→ **Brief**: Return exactly the lines below, starting with the one that has "let now := s.bit (SC_CL_W0 p c) 17" and going on through the one that has "else (s.memW (meterAt".
START Records for the exercise
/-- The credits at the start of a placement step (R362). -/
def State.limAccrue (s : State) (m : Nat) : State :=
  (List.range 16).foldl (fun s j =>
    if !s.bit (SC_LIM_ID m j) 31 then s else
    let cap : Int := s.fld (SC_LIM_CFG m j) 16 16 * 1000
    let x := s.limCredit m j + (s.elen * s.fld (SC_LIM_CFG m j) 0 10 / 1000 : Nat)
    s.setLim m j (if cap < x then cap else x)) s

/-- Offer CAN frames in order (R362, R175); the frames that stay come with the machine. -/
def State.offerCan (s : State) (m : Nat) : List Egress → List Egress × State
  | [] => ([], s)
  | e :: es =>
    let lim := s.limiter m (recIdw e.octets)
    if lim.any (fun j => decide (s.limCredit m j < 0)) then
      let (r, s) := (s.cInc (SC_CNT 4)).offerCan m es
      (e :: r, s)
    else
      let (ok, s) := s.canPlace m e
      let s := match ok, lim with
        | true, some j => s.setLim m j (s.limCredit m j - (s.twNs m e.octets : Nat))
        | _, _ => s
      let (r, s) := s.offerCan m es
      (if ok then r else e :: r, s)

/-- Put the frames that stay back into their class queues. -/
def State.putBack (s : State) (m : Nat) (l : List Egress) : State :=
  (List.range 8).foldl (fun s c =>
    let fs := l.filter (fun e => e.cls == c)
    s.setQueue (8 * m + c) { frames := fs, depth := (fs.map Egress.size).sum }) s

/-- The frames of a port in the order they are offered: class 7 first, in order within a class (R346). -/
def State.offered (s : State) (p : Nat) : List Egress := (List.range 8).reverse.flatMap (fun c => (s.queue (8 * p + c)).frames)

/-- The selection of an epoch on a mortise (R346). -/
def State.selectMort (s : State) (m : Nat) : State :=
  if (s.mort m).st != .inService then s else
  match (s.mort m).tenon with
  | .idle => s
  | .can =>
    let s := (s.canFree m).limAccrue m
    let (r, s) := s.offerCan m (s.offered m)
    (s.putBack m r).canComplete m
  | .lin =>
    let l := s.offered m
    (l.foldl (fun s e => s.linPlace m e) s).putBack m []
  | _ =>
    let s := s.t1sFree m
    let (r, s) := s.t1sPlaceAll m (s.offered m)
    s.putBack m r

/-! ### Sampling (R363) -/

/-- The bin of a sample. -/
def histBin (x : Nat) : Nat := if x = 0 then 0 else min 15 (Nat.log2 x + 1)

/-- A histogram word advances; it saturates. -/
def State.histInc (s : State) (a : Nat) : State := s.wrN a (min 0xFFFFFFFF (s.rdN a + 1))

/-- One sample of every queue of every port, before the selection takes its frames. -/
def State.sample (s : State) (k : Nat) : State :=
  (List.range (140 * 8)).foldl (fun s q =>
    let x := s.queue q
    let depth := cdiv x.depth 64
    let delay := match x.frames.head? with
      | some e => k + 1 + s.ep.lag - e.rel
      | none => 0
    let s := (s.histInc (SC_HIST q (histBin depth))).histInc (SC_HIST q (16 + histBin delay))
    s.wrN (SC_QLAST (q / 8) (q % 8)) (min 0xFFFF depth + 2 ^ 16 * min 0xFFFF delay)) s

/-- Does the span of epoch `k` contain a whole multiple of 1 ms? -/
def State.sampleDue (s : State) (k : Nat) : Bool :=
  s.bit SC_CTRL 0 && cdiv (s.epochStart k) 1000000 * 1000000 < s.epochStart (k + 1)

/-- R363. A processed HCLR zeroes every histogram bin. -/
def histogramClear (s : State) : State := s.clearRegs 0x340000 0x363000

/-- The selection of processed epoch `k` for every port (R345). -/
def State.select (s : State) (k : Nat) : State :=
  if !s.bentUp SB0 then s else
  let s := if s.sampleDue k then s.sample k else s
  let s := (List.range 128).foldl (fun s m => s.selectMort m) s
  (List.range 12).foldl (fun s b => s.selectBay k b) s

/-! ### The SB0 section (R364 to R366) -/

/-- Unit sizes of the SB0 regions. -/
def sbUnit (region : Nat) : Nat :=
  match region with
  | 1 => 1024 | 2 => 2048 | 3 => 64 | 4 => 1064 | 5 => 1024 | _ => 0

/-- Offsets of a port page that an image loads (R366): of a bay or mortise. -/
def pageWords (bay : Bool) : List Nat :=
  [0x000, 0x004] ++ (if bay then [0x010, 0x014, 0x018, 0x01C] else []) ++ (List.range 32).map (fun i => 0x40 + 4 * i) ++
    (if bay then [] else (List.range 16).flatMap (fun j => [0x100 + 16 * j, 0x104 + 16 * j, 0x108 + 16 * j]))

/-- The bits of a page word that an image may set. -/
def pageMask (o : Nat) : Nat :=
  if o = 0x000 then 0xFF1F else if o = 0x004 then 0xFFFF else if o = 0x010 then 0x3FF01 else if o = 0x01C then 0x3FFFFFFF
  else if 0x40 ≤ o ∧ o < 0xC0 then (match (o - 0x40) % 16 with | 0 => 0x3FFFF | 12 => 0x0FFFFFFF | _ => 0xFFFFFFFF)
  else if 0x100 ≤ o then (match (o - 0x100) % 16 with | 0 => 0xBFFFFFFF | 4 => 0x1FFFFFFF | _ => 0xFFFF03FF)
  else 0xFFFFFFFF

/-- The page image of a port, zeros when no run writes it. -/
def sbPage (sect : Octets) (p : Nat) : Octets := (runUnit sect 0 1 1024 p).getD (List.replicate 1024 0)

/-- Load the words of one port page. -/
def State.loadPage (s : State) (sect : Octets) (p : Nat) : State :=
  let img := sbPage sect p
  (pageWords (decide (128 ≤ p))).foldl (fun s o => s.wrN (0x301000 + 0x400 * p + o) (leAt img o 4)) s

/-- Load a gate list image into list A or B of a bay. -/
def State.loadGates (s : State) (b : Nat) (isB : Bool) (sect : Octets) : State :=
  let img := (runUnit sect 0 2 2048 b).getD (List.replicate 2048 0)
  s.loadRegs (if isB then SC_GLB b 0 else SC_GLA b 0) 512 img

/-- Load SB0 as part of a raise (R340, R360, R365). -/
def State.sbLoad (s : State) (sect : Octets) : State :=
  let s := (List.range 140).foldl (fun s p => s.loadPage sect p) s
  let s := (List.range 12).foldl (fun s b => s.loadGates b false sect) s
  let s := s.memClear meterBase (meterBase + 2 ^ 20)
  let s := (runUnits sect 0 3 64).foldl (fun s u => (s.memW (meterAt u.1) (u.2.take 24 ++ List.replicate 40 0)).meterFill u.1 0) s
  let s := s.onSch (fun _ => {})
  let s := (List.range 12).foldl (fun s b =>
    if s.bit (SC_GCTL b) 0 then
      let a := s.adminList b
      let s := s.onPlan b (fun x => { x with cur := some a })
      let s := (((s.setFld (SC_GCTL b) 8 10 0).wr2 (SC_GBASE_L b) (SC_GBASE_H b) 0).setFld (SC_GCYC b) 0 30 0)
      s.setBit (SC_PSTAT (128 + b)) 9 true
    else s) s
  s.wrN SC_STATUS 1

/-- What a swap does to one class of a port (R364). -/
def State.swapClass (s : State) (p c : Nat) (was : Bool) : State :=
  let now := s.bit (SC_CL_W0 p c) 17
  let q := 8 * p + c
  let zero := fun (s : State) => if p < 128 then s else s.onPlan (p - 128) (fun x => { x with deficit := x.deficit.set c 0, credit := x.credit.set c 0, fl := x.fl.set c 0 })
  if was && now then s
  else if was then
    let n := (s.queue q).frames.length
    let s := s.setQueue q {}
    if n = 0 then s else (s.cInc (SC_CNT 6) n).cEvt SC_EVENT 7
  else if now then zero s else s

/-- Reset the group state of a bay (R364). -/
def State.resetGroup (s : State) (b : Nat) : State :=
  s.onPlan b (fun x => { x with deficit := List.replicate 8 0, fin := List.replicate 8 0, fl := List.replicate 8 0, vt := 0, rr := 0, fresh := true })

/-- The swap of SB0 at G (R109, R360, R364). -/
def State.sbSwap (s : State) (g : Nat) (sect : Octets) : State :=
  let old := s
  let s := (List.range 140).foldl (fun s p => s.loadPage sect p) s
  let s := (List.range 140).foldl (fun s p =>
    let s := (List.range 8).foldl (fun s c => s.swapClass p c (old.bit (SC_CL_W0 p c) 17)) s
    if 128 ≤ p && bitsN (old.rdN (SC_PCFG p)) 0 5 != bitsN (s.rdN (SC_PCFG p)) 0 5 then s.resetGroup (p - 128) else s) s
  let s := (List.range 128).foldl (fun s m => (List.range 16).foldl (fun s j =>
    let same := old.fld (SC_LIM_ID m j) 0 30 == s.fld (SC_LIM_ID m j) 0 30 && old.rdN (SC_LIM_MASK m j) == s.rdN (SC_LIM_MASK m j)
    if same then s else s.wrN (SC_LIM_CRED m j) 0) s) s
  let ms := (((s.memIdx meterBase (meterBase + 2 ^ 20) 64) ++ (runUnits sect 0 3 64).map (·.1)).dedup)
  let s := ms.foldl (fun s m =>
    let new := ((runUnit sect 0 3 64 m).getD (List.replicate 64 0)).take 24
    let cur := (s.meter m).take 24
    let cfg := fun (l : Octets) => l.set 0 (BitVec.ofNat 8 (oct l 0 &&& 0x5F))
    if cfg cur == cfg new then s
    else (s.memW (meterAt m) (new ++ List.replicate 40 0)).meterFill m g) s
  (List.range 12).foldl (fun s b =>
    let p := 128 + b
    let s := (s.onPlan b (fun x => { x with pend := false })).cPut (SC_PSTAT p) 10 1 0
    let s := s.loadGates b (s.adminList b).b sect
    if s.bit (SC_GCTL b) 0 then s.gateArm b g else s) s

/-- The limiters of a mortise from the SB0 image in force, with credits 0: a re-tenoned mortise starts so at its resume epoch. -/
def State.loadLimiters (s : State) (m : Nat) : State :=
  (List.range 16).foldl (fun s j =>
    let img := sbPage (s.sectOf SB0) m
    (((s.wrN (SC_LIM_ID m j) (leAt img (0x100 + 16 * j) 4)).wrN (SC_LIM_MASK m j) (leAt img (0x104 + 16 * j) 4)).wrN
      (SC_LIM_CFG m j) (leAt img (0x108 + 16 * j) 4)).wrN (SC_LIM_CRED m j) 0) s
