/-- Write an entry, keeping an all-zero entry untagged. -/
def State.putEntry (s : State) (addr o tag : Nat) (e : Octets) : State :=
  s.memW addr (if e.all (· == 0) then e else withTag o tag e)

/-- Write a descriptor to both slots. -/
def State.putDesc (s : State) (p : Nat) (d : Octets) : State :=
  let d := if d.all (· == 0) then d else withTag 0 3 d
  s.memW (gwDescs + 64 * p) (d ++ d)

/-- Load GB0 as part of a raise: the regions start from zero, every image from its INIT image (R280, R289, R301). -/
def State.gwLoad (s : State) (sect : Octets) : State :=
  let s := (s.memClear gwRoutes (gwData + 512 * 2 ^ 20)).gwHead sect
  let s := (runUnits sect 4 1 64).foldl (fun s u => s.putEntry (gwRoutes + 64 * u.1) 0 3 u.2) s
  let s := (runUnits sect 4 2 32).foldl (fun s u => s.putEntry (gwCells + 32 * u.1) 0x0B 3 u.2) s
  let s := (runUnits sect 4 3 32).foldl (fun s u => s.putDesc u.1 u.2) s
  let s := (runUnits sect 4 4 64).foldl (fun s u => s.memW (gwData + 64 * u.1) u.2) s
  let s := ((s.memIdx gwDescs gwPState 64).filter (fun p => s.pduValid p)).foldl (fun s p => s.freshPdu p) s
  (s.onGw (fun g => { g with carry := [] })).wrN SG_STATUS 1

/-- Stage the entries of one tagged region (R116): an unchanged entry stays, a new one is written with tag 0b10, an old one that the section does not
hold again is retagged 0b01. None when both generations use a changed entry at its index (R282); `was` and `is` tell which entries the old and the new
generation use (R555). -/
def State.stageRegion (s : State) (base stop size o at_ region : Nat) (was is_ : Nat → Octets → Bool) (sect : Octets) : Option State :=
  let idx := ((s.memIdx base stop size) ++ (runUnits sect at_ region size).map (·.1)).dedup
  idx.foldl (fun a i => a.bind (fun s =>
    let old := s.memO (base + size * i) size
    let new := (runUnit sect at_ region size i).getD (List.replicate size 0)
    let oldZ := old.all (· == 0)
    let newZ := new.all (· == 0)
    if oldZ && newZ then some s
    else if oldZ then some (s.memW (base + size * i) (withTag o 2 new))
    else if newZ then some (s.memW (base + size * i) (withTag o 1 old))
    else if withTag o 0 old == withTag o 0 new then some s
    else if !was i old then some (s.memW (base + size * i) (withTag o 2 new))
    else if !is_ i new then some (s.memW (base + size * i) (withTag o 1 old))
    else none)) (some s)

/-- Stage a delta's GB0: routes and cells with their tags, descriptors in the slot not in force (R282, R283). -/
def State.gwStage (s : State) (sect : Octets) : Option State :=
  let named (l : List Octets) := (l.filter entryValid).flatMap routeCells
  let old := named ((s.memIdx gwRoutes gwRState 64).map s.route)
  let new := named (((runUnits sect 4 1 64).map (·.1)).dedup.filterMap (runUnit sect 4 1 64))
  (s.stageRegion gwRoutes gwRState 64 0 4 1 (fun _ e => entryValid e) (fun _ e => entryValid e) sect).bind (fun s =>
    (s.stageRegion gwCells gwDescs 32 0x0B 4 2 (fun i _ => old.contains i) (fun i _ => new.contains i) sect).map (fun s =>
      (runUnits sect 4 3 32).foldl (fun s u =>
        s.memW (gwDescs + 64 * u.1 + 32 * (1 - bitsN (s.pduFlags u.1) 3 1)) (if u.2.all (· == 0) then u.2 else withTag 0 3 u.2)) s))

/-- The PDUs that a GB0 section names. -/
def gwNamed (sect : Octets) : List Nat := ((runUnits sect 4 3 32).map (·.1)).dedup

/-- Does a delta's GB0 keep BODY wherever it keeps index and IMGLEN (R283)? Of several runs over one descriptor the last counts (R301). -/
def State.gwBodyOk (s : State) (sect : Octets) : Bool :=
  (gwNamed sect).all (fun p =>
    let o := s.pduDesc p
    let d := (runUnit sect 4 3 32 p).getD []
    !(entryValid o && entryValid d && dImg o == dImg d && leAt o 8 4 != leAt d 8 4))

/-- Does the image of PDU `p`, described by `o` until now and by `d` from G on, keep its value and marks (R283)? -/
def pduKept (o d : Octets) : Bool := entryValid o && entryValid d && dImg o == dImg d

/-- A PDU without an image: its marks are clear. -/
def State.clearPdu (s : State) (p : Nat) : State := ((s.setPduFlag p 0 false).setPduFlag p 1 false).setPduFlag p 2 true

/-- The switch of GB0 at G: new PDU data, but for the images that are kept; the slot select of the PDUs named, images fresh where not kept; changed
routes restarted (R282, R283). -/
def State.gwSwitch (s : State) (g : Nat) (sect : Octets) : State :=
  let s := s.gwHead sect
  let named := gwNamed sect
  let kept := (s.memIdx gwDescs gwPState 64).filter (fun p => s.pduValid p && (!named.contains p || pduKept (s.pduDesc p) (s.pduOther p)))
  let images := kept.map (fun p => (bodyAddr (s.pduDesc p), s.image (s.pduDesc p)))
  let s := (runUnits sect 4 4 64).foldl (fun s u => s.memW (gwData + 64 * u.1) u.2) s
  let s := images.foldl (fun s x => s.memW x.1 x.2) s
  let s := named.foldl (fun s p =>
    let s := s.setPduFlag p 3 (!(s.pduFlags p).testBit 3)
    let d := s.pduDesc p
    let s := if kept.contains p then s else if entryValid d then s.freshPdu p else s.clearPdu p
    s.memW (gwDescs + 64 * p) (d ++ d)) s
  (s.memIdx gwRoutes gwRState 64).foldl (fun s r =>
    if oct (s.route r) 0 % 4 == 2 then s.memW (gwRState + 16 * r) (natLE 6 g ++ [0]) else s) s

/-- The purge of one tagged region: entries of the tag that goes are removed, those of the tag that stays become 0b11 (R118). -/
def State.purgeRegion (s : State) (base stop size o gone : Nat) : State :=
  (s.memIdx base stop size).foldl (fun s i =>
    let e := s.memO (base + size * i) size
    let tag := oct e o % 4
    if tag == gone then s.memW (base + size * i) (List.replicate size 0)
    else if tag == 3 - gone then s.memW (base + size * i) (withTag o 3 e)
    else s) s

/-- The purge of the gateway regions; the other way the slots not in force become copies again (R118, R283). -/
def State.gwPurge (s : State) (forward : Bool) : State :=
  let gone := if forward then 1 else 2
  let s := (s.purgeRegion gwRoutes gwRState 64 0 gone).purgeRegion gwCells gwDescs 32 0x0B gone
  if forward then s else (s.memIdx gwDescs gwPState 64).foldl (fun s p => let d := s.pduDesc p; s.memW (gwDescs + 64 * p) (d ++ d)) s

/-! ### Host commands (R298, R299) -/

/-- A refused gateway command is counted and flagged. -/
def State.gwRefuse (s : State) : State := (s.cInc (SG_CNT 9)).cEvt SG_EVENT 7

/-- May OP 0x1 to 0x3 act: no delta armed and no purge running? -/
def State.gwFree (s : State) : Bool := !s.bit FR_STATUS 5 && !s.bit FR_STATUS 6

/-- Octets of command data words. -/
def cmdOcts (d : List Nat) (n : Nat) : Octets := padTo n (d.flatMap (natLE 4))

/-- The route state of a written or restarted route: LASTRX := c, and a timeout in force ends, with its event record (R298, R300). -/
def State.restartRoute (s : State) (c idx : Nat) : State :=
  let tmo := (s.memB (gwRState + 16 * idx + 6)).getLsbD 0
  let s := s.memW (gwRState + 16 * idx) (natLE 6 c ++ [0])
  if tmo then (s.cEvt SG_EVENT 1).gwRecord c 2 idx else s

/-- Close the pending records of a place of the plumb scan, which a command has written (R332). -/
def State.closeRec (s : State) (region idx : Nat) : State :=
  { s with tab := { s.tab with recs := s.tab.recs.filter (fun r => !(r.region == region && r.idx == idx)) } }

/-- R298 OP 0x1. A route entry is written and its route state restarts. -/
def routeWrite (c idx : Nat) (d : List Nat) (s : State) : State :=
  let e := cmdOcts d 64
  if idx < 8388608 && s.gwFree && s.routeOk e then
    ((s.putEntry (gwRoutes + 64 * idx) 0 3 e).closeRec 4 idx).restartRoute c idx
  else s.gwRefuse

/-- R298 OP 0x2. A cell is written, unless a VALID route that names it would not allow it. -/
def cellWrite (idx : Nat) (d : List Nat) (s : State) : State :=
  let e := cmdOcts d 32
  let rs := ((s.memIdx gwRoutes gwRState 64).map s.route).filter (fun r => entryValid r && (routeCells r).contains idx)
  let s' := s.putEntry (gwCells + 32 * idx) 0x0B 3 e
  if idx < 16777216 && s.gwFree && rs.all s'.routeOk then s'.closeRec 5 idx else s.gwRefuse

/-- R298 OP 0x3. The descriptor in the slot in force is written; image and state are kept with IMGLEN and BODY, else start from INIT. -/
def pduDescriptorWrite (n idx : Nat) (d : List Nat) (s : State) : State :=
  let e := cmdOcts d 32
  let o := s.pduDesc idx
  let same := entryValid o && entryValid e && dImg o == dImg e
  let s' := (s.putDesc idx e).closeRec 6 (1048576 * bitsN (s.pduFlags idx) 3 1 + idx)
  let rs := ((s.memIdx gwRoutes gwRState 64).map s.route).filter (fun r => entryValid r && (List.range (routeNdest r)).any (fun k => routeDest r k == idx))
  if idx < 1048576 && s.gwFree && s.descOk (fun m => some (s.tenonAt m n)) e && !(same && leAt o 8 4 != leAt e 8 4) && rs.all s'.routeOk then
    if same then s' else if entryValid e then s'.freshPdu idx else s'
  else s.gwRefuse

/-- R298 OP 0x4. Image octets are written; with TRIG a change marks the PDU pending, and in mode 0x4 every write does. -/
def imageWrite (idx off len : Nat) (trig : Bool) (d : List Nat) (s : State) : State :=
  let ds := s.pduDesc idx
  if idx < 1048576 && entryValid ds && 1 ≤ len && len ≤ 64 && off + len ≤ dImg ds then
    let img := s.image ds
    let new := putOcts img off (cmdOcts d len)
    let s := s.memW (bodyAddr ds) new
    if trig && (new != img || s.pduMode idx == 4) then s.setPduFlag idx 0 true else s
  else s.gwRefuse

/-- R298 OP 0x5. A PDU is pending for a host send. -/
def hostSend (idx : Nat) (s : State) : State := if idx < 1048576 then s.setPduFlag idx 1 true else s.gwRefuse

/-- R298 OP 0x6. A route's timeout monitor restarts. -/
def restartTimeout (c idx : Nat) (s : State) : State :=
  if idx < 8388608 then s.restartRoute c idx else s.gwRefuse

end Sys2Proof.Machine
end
END Records for the exercise
→ **Output for this exercise**:
  let now := s.bit (SC_CL_W0 p c) 17
  let q := 8 * p + c
  let zero := fun (s : State) => if p < 128 then s else s.onPlan (p - 128) (fun x => { x with deficit := x.deficit.set c 0, credit := x.credit.set c 0, fl := x.fl.set c 0 })
  if was && now then s
  else if was then
    let n := (s.queue q).frames.length
    let s := s.setQueue q {}
    if n = 0 then s else (s.cInc (SC_CNT 6) n).cEvt SC_EVENT 7
  else if now then zero s else s

/-- Reset the group state of a bay (R364). -/
def State.resetGroup (s : State) (b : Nat) : State :=
  s.onPlan b (fun x => { x with deficit := List.replicate 8 0, fin := List.replicate 8 0, fl := List.replicate 8 0, vt := 0, rr := 0, fresh := true })

/-- The swap of SB0 at G (R109, R360, R364). -/
def State.sbSwap (s : State) (g : Nat) (sect : Octets) : State :=
  let old := s
  let s := (List.range 140).foldl (fun s p => s.loadPage sect p) s
  let s := (List.range 140).foldl (fun s p =>
    let s := (List.range 8).foldl (fun s c => s.swapClass p c (old.bit (SC_CL_W0 p c) 17)) s
    if 128 ≤ p && bitsN (old.rdN (SC_PCFG p)) 0 5 != bitsN (s.rdN (SC_PCFG p)) 0 5 then s.resetGroup (p - 128) else s) s
  let s := (List.range 128).foldl (fun s m => (List.range 16).foldl (fun s j =>
    let same := old.fld (SC_LIM_ID m j) 0 30 == s.fld (SC_LIM_ID m j) 0 30 && old.rdN (SC_LIM_MASK m j) == s.rdN (SC_LIM_MASK m j)
    if same then s else s.wrN (SC_LIM_CRED m j) 0) s) s
  let ms := (((s.memIdx meterBase (meterBase + 2 ^ 20) 64) ++ (runUnits sect 0 3 64).map (·.1)).dedup)
  let s := ms.foldl (fun s m =>
    let new := ((runUnit sect 0 3 64 m).getD (List.replicate 64 0)).take 24
    let cur := (s.meter m).take 24
    let cfg := fun (l : Octets) => l.set 0 (BitVec.ofNat 8 (oct l 0 &&& 0x5F))
    if cfg cur == cfg new then s
    else (s.memW (meterAt m) (new ++ List.replicate 40 0)).meterFill m g) s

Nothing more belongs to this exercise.